6. The method of claim 1, wherein outputting the alarm information comprises:

sending alarm information to a first user terminal;

and responding to the first user side not responding in a preset time period, and sending alarm information to a second user side.

7. A method according to claim 3, characterized in that the method further comprises:

the main service module outputs a diagnosis map by using a preset analysis map tool and a manual diagnosis case library;

and the main service module responds to the confirmed diagnostic map and sends the confirmed diagnostic map result to an algorithm module so that the algorithm module trains the preset physical system simulation model by utilizing the confirmed diagnostic map result.

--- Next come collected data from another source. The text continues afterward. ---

-- ==== Sys2Proof/Tests/Slice0.lean ====
section
/-! SUPPORT. The model's own tests: ill-formed terms, words written out from 30_encoding.md R55, vectors of
95_test_vectors.md (each names its vector), and for each statement with hypotheses a witness that meets them. -/

namespace Sys2Proof.Tests

open Sys2Proof Sys2Proof.Machine

/-! ## Well-formedness: one ill-formed term for each check (30_encoding.md R61: n is 0..255) -/

theorem test_illformed_dbpos : wellFormed (.dbpos true 256) = false := by decide
theorem test_illformed_dbneg : wellFormed (.dbneg false 256) = false := by decide
theorem test_illformed_dbinit : wellFormed (.dbinit 256) = false := by decide
theorem test_illformed_dbpeek : wellFormed (.dbpeek true 300) = false := by decide
theorem test_assembler_refuses_256 : issueEvents Config.reference (.dbinit 256) = none := by decide

/-! ## Decoding: words bit by bit from the patterns of 30_encoding.md R55 -/

-- 0000 0000 0000 0000
theorem test_decode_nop : decode 0b0000000000000000#16 = .instr .nop := by decide
-- 0001 0000 0000 000w
theorem test_decode_quant :
    decode 0b0001000000000000#16 = .instr (.quant .w8) ∧ decode 0b0001000000000001#16 = .instr (.quant .w16) := by
  decide
-- 0010 000r iiii iiii, r = 1, i = 5
theorem test_decode_dbpos : decode 0b0010000100000101#16 = .instr (.dbpos true 5) := by decide
-- 0011 000r iiii iiii, r = 0, i = 0x81
theorem test_decode_dbneg : decode 0b0011000010000001#16 = .instr (.dbneg false 129) := by decide
-- 0100 0000 iiii iiii, i = 255
theorem test_decode_dbinit : decode 0b0100000011111111#16 = .instr (.dbinit 255) := by decide
-- 0101 000d iiii iiii, d = 1, i = 2
theorem test_decode_dbpeek : decode 0b0101000100000010#16 = .instr (.dbpeek true 2) := by decide
-- the words of V-N1
theorem test_decode_illegal :
    [0x2A00#16, 0x2A07#16, 0x4100#16, 0x5400#16, 0x0001#16, 0x1002#16, 0x2200#16, 0x3E00#16].all
      (fun v => decode v == .illegal .reservedBits) = true ∧
    [0x6000#16, 0xF123#16].all (fun v => decode v == .illegal .reservedOpcode) = true := by decide

/-! ## One command each -/

/-- The state after reset with a threshold, unit 0 at counter c and flag f, and a stream. -/
def dbState (t c : Word) (f : Bool) (bus : List HostEvent) : State :=
  { State.reset with
    thresh := t, units := [{ cnt := c, settled := f }, { cnt := 0, settled := false }], bus := bus }

/-- The state after reset of a configuration, with INTV = i. -/
def quState (c : Config) (i : Nat) (bus : List HostEvent) : State :=
  { State.resetWith c with intvLo := wordOf 0 i, intvHi := wordOf 1 i, bus := bus }

/-- STATUS, QSEL, RELOAD, ACH and ERRM of an outcome. -/
def quRow (o : Host.Outcome State Fault Refusal) : Option (Word × Word × Word × Nat × Nat) :=
  match o with
  | .next t => some (t.status, t.qsel, t.reload, t.ach, t.errm)
  | .fault _ => none
  | .refused _ => none

/-- STATUS, DBCNT, DBFLAGS and the units of an outcome. -/
def dbRow (o : Host.Outcome State Fault Refusal) : Option (Word × Word × Word × List Debounce) :=
  match o with
  | .next t => some (t.status, t.dbcnt, t.dbflags, t.units)
  | .fault _ => none
  | .refused _ => none

/-- The state an outcome goes on in. -/
def nextOf (o : Host.Outcome State Fault Refusal) : Option State :=
  match o with
  | .next t => some t
  | .fault _ => none
  | .refused _ => none

/-- What one step returned to the host. -/
def readRow (o : Host.Outcome State Fault Refusal) : Option ReadData :=
  match o with
  | .next t => t.lastRead
  | .fault _ => none
  | .refused _ => none

-- V-Q2, V-Q8, V-Q9, V-Q10, V-Q13, V-Q14, V-Q16, V-Q29
theorem test_quant_reference :
    [quRow (exec (.quant .w8) (quState .reference 50000 [])),
     quRow (exec (.quant .w16) (quState .reference 8388480 [])),
     quRow (exec (.quant .w16) (quState .reference 8388543 [])),
     quRow (exec (.quant .w16) (quState .reference 8388544 [])),
     quRow (exec (.quant .w8) (quState .reference 1022 [])),
     quRow (exec (.quant .w8) (quState .reference 1023 [])),
     quRow (exec (.quant .w16) (quState .reference 131071 [])),
     quRow (exec (.quant .w8) (quState .reference 8000 []))] =
    [some (0x0011, 0, 0, 0, 0),
     some (0x0000, 0x0005, 0xFFFF, 8388480, 0),
     some (0x0000, 0x0005, 0xFFFF, 8388480, 63),
     some (0x0011, 0, 0, 0, 0),
     some (0x0000, 0x0103, 0x0080, 1024, 2),
     some (0x0000, 0x0103, 0x0080, 1024, 1),
     some (0x0000, 0x0102, 0x8000, 131072, 1),
     some (0x0000, 0x0105, 0x003F, 8064, 64)] := by decide
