/-- Registers of the spire page k = 0xA. -/
def RegTable.str : List RegDesc :=
  [{ off := 0x40, stride := 64, count := 4, rw := 0xFFFFFFFF },
   { off := 0x44, stride := 64, count := 4, rw := 0xFFFF },
   { off := 0x48, stride := 64, count := 4, rw := 0xFFFFFFFF },
   { off := 0x4C, stride := 64, count := 4, rw := 0xFFFF },
   { off := 0x50, stride := 64, count := 4, rw := 0xFFFFFFFF },
   { off := 0x54, stride := 64, count := 4, rw := 0x17FFFF },
   { off := 0x58, stride := 64, count := 4, rw := 0xFFFFFFFF },
   { off := 0x5C, stride := 64, count := 4, rw := 0xFFFFFFFF },
   { off := 0x60, stride := 64, count := 4, rw := 0xFFFFF },
   { off := 0x64, stride := 64, count := 4, rw := 0xFFFFFFFF },
   { off := 0x68, stride := 64, count := 4, rw := 0x3FF },
   { off := 0x6C, stride := 64, count := 4 }] ++
  [{ off := 0x70, stride := 64, count := 4 },
   { off := 0x74, stride := 64, count := 4 },
   { off := 0x78, stride := 64, count := 4, rc := 0xFFFFFFFF },
   { off := 0x7C, stride := 64, count := 4, rc := 0xFFFFFFFF }]

/-- Registers of the Lantern page 0x0C0. -/
def RegTable.lan : List RegDesc :=
  [{ off := 0x40, wo := 0xFFFFFFFF },
   { off := 0x44 },
   { off := 0x48, rw := 0xFFFFFF00 },
   { off := 0x4C, rw := 0xFFFF },
   { off := 0x50, rw := 0x7FFF },
   { off := 0x54, rc := 0xFFFFFFFF },
   { off := 0x58, rc := 0xFFFFFFFF },
   { off := 0x5C, rc := 0xFFFFFFFF },
   { off := 0x60, rc := 0xFFFFFFFF },
   { off := 0x64, rc := 0xFFFFFFFF },
   { off := 0x68, rc := 0xFFFFFFFF },
   { off := 0x6C, rc := 0xFFFFFFFF }] ++
  [{ off := 0x70, rc := 0xFFFFFFFF }]

/-- Registers of the spire page k = 0xC. -/
def RegTable.evt0 : List RegDesc :=
  [{ off := 0x40, stride := 4, count := 256 },
   { off := 0x440, wo := 0xFFFFFFFF },
   { off := 0x444, rw := 0xFFFFFFFF },
   { off := 0x450, stride := 8, count := 4, rw := 0x800001FF },
   { off := 0x454, stride := 8, count := 4, rw := 0xFFFFFFFF },
   { off := 0x470 },
   { off := 0x474 },
   { off := 0x478 },
   { off := 0x47C, rc := 0xFFFFFFFF },
   { off := 0x480, rw := 0x1 },
   { off := 0x484, rc := 0xFFFFFFFF },
   { off := 0x488, rc := 0xFFFFFFFF }] ++
  [{ off := 0x48C, rc := 0xFFFFFFFF },
   { off := 0x490, rc := 0xFFFFFFFF },
   { off := 0x4C0, stride := 8, count := 16, rw := 0x81FFFFFF },
   { off := 0x4C4, stride := 8, count := 16 }]

/-- Registers of the spire page k = 0xD. -/
def RegTable.evt1 : List RegDesc :=
  [{ off := 0x40, stride := 4, count := 256 }]

/-- Registers of the sensor port pages. -/
def RegTable.sp : List RegDesc :=
  [{ off := 0x40, rw := 0xBFFFF3, reset := 0x1C1B02 },
   { off := 0x44, rw := 0x33FFF, reset := 0x800 },
   { off := 0x48, rw := 0xFFF07 },
   { off := 0x4C, rw := 0xFFFFFFFF },
   { off := 0x50, rw := 0xFFFFFFFF },
   { off := 0x54, rw := 0x7F7F0F0F, reset := 0x2010A0A },
   { off := 0x58, rw := 0xE3FFFFFF, reset := 0x3E8 },
   { off := 0x5C, rw := 0xFFFFFFFF },
   { off := 0x60, rw := 0xFFFFFFFF, reset := 0x61A8 },
   { off := 0x64 },
   { off := 0x68 },
   { off := 0x70, stride := 4, count := 4 }] ++
  [{ off := 0x80, rw := 0x8E003FFF },
   { off := 0x84, rw := 0xFFFFFFFF },
   { off := 0x90, rw := 0x6FC07F00, wo := 0x80000000 },
   { off := 0x94, rw := 0xFFFFFFFF },
   { off := 0x98 },
   { off := 0x9C },
   { off := 0xA0, rw := 0x38FF001F, wo := 0x80000000, reset := 0x130007 },
   { off := 0xA4, rw := 0xFFFFFFFF },
   { off := 0xA8 },
   { off := 0xC0, rc := 0xFFFFFFFF },
   { off := 0xC4, rc := 0xFFFFFFFF },
   { off := 0xC8, rc := 0xFFFFFFFF }] ++
  [{ off := 0xCC, rc := 0xFFFFFFFF },
   { off := 0xD0, rc := 0xFFFFFFFF },
   { off := 0xD4, rc := 0xFFFFFFFF },
   { off := 0xD8, rc := 0xFFFFFFFF },
   { off := 0xDC, rc := 0xFFFFFFFF },
   { off := 0xE0, rc := 0xFFFFFFFF },
   { off := 0xE4, rc := 0xFFFFFFFF }]

/-- Registers of the TIO page 0x040. -/
def RegTable.tio0 : List RegDesc :=
  [{ off := 0x40, rw := 0x1 },
   { off := 0x44, reset := 0x2 },
   { off := 0x48, rc := 0xFFFFFFFF },
   { off := 0x4C, rc := 0xFFFFFFFF },
   { off := 0x50, rc := 0xFFFFFFFF },
   { off := 0x54, rc := 0xFFFFFFFF },
   { off := 0x58, rc := 0xFFFFFFFF },
   { off := 0x5C, rc := 0xFFFFFFFF },
   { off := 0x60, rc := 0xFFFFFFFF },
   { off := 0x70 },
   { off := 0x74 },
   { off := 0x78 }] ++
  [{ off := 0x7C },
   { off := 0x80 },
   { off := 0x90, rw := 0xFFFFFFFF },
   { off := 0x94, rw := 0xFFFFFFFF },
   { off := 0x98, rw := 0xFFFFFFFF },
   { off := 0x9C, rw := 0xFFFFFFFF }]

/-- Registers of the TIO page 0x041. -/
def RegTable.tio1 : List RegDesc :=
  [{ off := 0x40, stride := 4, count := 96, rw := 0x3 }]

/-- Registers of the TIO page 0x042. -/
def RegTable.tio2 : List RegDesc :=
  [{ off := 0x40, stride := 32, count := 32, rw := 0xFFFFFCFF, reset := 0x4000000 },
   { off := 0x44, stride := 32, count := 32, rw := 0xFFFF },
   { off := 0x48, stride := 32, count := 32 },
   { off := 0x4C, stride := 32, count := 32 },
   { off := 0x50, stride := 32, count := 32, rc := 0xFF000000 }]

/-- Registers of the TIO page 0x043. -/
def RegTable.tio3 : List RegDesc :=
  [{ off := 0x40, stride := 64, count := 8, rw := 0xE00000FF, reset := 0xA },
   { off := 0x44, stride := 64, count := 8 },
   { off := 0x48, stride := 64, count := 8 },
   { off := 0x4C, stride := 64, count := 8 },
   { off := 0x50, stride := 64, count := 8 },
   { off := 0x54, stride := 64, count := 8 },
   { off := 0x58, stride := 64, count := 8 },
   { off := 0x5C, stride := 64, count := 8 },
   { off := 0x60, stride := 64, count := 8, rc := 0xFFFFFFFF }]

/-- Registers of the host page 0x060. -/
def RegTable.ocu0 : List RegDesc :=
  [{ off := 0x40, rw := 0x1 },
   { off := 0x44, rw := 0xFFFC0000, reset := 0xC },
   { off := 0x48, rw := 0xFFFF },
   { off := 0x4C },
   { off := 0x50, reset := 0x32080000 },
   { off := 0x54, rc := 0xFFFFFFFF },
   { off := 0x58 },
   { off := 0x5C, rc := 0xFFFFFFFF }]
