-- ==== Sys2Proof/Machine/State.lean ====
section
/-! DEFINITION. The state of the UQV-3208. Every register that software can read or write has its one home in State.regs, under its BAR0
offset; the fields below hold the rest: counts wider than a register, queues, memories, latched pins and sequencers. -/

namespace Sys2Proof.Machine

/-- Why the block stops with a fault: there is no reason, since the spec stops it for none. Safe. -/
inductive Fault
  deriving DecidableEq, Repr

/-- Why the block refuses a command. -/
inductive Refusal
  /-- Raised by no meaning: the arm of a command that has none. Safe. -/
  | notModelled (mnemonic : String)
  deriving DecidableEq, Repr

/-- The pending source event of R38: its time, the events merged into it, the count a link message carried, and whether that message was
late (R40). -/
structure SourceEvent where
  time : BitVec 64
  merged : Nat
  link : Option (BitVec 48)
  late : Bool
  deriving DecidableEq, Repr

/-- The timebase beside its registers (R31 to R51): tickStart is the start of the tick, startShown what TICK_START reads (a BLK_RST parts them). -/
structure Timebase where
  now : BitVec 64
  running : Bool
  tickCnt : BitVec 48
  tickStart : BitVec 64
  startShown : BitVec 64
  tickEvent : BitVec 64
  pend : Option SourceEvent
  tickEndAt : Option (BitVec 64)
  enAt : Option (BitVec 64)
  slewPhase : Nat
  encAcc : Int
  gridK : Nat
  setLo : Word
  tickSetLo : Word
  syncUnread : Bool
  stalled : Bool
  deriving DecidableEq, Repr

def Timebase.reset : Timebase :=
  { now := 0, running := false, tickCnt := 0, tickStart := 0, startShown := 0, tickEvent := 0, pend := none, tickEndAt := none, enAt := none,
    slewPhase := 0, encAcc := 0, gridK := 0, setLo := 0, tickSetLo := 0, syncUnread := false, stalled := false }

/-- The table loader (R73 to R75): mode, phase (0 idle, 1 header, 2 copy, 3 ended), header bytes read, source address of the next bytes,
bytes still to read, whether its next read waits for a read credit (R300), next entry index, descriptors and first slot, CRC so far and RESULT. -/
structure Loader where
  image : Bool
  phase : Nat
  hdrBytes : List Byte
  src : Nat
  left : Nat
  wait : Bool
  idx : Nat
  dslot : Nat
  base : Nat
  crc : Word
  result : Nat
  deriving DecidableEq, Repr

def Loader.reset : Loader :=
  { image := false, phase := 0, hdrBytes := [], src := 0, left := 0, wait := false, idx := 0, dslot := 0, base := 0, crc := 0, result := 0 }

/-- The Belfry beside its registers: position of the walk in the active descriptor (none between ticks), device time of the cycle in which the walk
reached the entry it stands at, whether an entry has gone out in this very cycle (R63, R64), the previous OFFSET and the run length j of R63, first tick after a START not yet begun, no TICK_END since START, start time,
spires skipped in this tick and to be skipped in the next (R44), spires dispatched in this tick (R60), an overrun under STOP, spires whose
heartbeat of this tick is still to be sent (R312), the number of the load, which its reads carry, and the loader. -/
structure Belfry where
  walk : Option Nat
  reach : Nat
  sent : Bool
  prevOff : Option Nat
  run : Nat
  first : Bool
  hbFirst : Bool
  startTime : Nat
  skip : Word
  nextSkip : Word
  dispatched : Word
  overStop : Bool
  hbDue : Word
  loads : Nat
  loader : Loader
  deriving DecidableEq, Repr

def Belfry.reset : Belfry :=
  { walk := none, reach := 0, sent := false, prevOff := none, run := 0, first := false, hbFirst := false, startTime := 0, skip := 0, nextSkip := 0,
    dispatched := 0, overStop := false, hbDue := 0, loads := 0, loader := Loader.reset }

/-- An INC or TC held behind unacknowledged writes (R302). -/
structure Held where
  node : Nat
  waits : List Nat
  dst : Node
  body : Body
  deriving DecidableEq, Repr

/-- What a message to the host carries (MSI-X, R350). -/
inductive HostOut
  | msix (v : Nat) (addr : Nat) (data : Word)
  | cpl (off : Nat) (data : List Byte) (ep : Bool)
  | cfgCpl (crs : Bool) (data : Word)
  deriving DecidableEq, Repr

/-- Data returned by an RDR or read, waiting for the unit that asked (R298); off says that a vault refused the read. -/
structure Returned where
  tag : Tag
  addr : Nat
  data : List Byte
  pois : List Nat
  off : Bool
  deriving DecidableEq, Repr

/-- A handover to DEVICE that waits for the host's earlier BAR2 writes (R354): the slots, the writes it waits for, and ACK. -/
structure Handover where
  slots : List Nat
  waits : List Nat
  ack : Bool
  done : Nat
  deriving DecidableEq, Repr

/-- A host doorbell that waits for the host's earlier writes (R357): the value written to OCU_HDB, the writes it waits for, and the number of
handovers before it. -/
structure Doorbell where
  v : Word
  waits : List Nat
  hands : Nat
  deriving DecidableEq, Repr

/-- The PCIe endpoint beside its registers (R346 to R361, R425, R455): data link up, PERST_N high, link training enabled, configuration
space (by byte offset, words against those of reset), Bus Master Enable, Memory Space Enable, MSI-X Enable and function mask, D3hot, BAR2 writes not yet acknowledged, reads that
wait for a read credit, handovers and doorbells not yet presented, LAST of each log ring, its place in the ring (releases modulo its slots, where
not 0), and the number of times the link has gone down. -/
structure HostIf where
  up : Bool
  perstN : Bool
  trainEn : Bool
  bme : Bool
  mse : Bool
  msixEn : Bool
  msixMask : Bool
  d3 : Bool
  cfg : List (Nat × Word)
  bar2Out : List Nat
  reads : List (Nat × Nat × Tag)
  handovers : List Handover
  doorbells : List Doorbell
  ringLast : List (Nat × Word)
  ringPos : List (Nat × Nat)
  downs : Nat
  deriving DecidableEq, Repr

def HostIf.reset : HostIf :=
  { up := false, perstN := true, trainEn := false, bme := false, mse := false, msixEn := false, msixMask := false, d3 := false, cfg := [], bar2Out := [], reads := [],
    handovers := [], doorbells := [], ringLast := [], ringPos := [], downs := 0 }

/-- A busy DMA channel beside its registers: bytes requested so far, the RESULT of an early end that waits for
the bytes in flight (R275), and the destination blocks of the poisoned pieces counted. -/
structure DmaSt where
  next : Nat
  ending : Option Nat
  poisBlks : List Nat
  deriving DecidableEq, Repr

def DmaSt.reset : DmaSt := { next := 0, ending := none, poisBlks := [] }

/-- A row a stream fetches (R281, R282): its index number, its origin, its slot and the bytes that have not yet landed. -/
structure StreamRow where
  j : Nat
  origin : Nat
  slot : Nat
  left : Nat
  deriving DecidableEq, Repr

/-- A stream beside its registers (R280 to R283): the count of the run, the next row, rows being fetched in index order, read requests that
wait for a read credit, slots released since the arm, the RESULT of an end that waits for the rows being fetched, the number of index blocks read
and those held, oldest first (none: the read was refused). -/
structure StreamSt where
  count : Nat
  next : Nat
  rows : List StreamRow
  unsent : List (Nat × Nat × Nat)
  released : Nat
  ending : Option Nat
  blocks : Nat
  held : List (Option (List Byte))
  deriving DecidableEq, Repr

def StreamSt.reset : StreamSt := { count := 0, next := 0, rows := [], unsent := [], released := 0, ending := none, blocks := 0, held := [] }

/-- A queued fire record (R334, R337): time of the active edge, width in ns, and whether it joined the chain before it. -/
structure TioRec where
  time : BitVec 64
  width : Nat
  joined : Bool
  deriving DecidableEq, Repr

/-- One output channel beside its register (R334 to R337): queue, LAST, END, whether the pulse is active and where its chain ends. -/
structure TioChan where
  queue : List TioRec
  last : BitVec 64
  endT : BitVec 64
  active : Bool
  pulseEnd : BitVec 64
  deriving DecidableEq, Repr

def TioChan.reset : TioChan := { queue := [], last := 0, endT := 0, active := false, pulseEnd := 0 }

/-- A fire record on its way (R332, R333): its words, and whether it was one flit with all 16 bytes enabled. -/
structure FireRec where
  w0 : Word
  w1 : Word
  w2 : Word
  w3 : Word
  whole : Bool
  deriving DecidableEq, Repr

/-- A capture of a timed input (R341). -/
structure TioCap where
  time : BitVec 64
  rise : Bool
  deriving DecidableEq, Repr

/-- The timed I/O unit beside its registers (R332 to R344): output channels, quiet, records that cross into TCLK, capture FIFOs of the
inputs, the accepted levels of A and B of each encoder, and the inputs and the encoders' Z whose accepted level is high. -/
structure Tio where
  chans : List (Nat × TioChan)
  quiet : Bool
  inbox : List FireRec
  caps : List (Nat × List TioCap)
  encLvl : List (Nat × (Bool × Bool))
  inLvl : List Nat
  encZ : List Nat
  deriving DecidableEq, Repr

def Tio.reset : Tio := { chans := [], quiet := true, inbox := [], caps := [], encLvl := [], inLvl := [], encZ := [] }

/-- The scalar registers that the pipeline reads at different stages (R80, R110, R113): PRED holds Pk in bit k. -/
structure Scal where
  acc : Word
  ix0 : Word
  ix1 : Word
  cnt : BitVec 16
  lr : Word
  pred : BitVec 8
  deriving DecidableEq, Repr

def Scal.reset : Scal := { acc := 0, ix0 := 0, ix1 := 0, cnt := 0, lr := 0, pred := 0 }

/-- What a narrow read does in its return cycle (R81): an S-slot operation of R115 by FUNC, or a load by size in bytes and sign. -/
inductive LoadOp
  | alu (func dst : Nat)
  | load (dst size : Nat) (sgn : Bool)
  deriving DecidableEq, Repr

/-- A narrow read on its way (R81, R90): whether its bundle is still in issue, issue slots left before it returns, what it does, the data read,
whether it is poisoned, its bundle and its address. -/
structure PendLoad where
  fresh : Bool
  due : Nat
  op : LoadOp
  data : Word
  pois : Bool
  pc : Word
  addr : Word
  deriving DecidableEq, Repr

/-- A store buffer entry (R88): bytes by physical address, or a word for a register page of the local view. -/
inductive SbEntry
  | bytes (cells : List (Nat × Byte))
  | reg (off : Nat) (v : Word)
  deriving DecidableEq, Repr

/-- A FIRE or DSUB read on its way (R133, R201): its bytes, whether one is poisoned, its bundle and its address. -/
structure PendRec where
  data : List Byte
  pois : Bool
  pc : Word
  addr : Word
  deriving DecidableEq, Repr

/-- A write of bits [lo, lo + len) of a vector register; flat says that every beat is written in one cycle (R137). -/
structure VW where
  reg : Nat
  lo : Nat
  len : Nat
  val : Nat
  flat : Bool
  deriving DecidableEq, Repr

/-- Vector register writes on their way (R142, R143, R152): issue slots left, whether a load makes them, whether slot V1 does, and for the last
return of a poisoned load its element, address and bundle (R156). -/
structure VPend where
  due : Nat
  isLoad : Bool
  v1 : Bool
  writes : List VW
  pois : Option (Nat × Word × Word)
  deriving DecidableEq, Repr

/-- What has reached the vector registers in a bundle slot just before (R142): a write that returned, with whether it is one of a widening or narrowing
operation and whether slot V1 makes it, a write of VMVFX, or an element operation that issued, at SEW bits, on elements lo to hi - 1. -/
inductive VEvt
  | ret (late v1 : Bool) (w : VW)
  | fd (w : VW)
  | op (w : CpWord) (sew lo hi : Nat)
  deriving DecidableEq, Repr

/-- A line of the instruction cache (R83): way, local address of the line, words, bad words with VAULT_OFF true or poisoned false. -/
structure IcLine where
  way : Nat
  addr : Nat
  words : List Word
  bad : List (Nat × Bool)
  deriving DecidableEq, Repr

/-- A synchronous fault found in a return (R101, R156): source, bundle, address, vector element, and the bundles that may still issue before it is taken. -/
structure LateFault where
  src : Nat
  pc : Word
  addr : Word
  elem : Nat
  slots : Nat
  deriving DecidableEq, Repr

/-- A fetch group in the group buffer (R458): its address, and its bad words with VAULT_OFF true or FETCH_FAULT false (R83). -/
structure FetchGroup where
  addr : Nat
  bad : List (Nat × Bool)
  deriving DecidableEq, Repr

/-- An access of the Keep through its aperture (R385): global address, bytes, whether it writes, the number of its PW, and whether it is complete with
the data read and its poison. -/
structure AperAcc where
  g : Nat
  len : Nat
  write : Bool
  id : Nat
  done : Bool
  data : List Byte
  pois : Bool
  deriving DecidableEq, Repr

/-- What the S or X slot of the bundle in issue does to the next bundle (R95, R120, R124, R163): a taken branch with its target and whether
it is delayed, RETI, RETN, or END with its TC. -/
inductive Ctl
  | none
  | branch (target : Word) (delayed : Bool)
  | reti
  | retn
  | stop (tc : Bool)
  deriving DecidableEq, Repr

/-- A write of MTC to SR, LBEG, LEND or LN on its way to the stages before WB (R80, R117): issue slots left, control register, value. -/
structure MtcPend where
  due : Nat
  ctl : Nat
  v : Word
  deriving DecidableEq, Repr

8. A mobile device monitoring alarm apparatus, the apparatus comprising:

the system comprises an acquisition module, a main service module and a control module, wherein the acquisition module is used for acquiring dynamic equipment data, and the dynamic equipment data comprises equipment model parameters, equipment operation data and working condition environment data;

the synchronization module is used for synchronously acquiring the data of the mobile equipment in real time by the algorithm module;

the algorithm module is used for inputting the data of the mobile equipment into a preset physical system simulation model and outputting a self-adaptive threshold value and a trend prediction result;

and the alarm module is used for receiving the self-adaptive threshold and the trend prediction result sent by the algorithm module by the main service module and outputting alarm information according to the self-adaptive threshold and the trend prediction result.

9. An apparatus comprising a memory for storing instructions or code and a processor for executing the instructions or code to cause the apparatus to perform the dynamic apparatus monitoring alarm method of any one of claims 1 to 7.

10. A computer storage medium having code stored therein, which when executed, causes a computer storage device executing the code to implement the dynamic device monitoring alarm method of any of claims 1 to 7.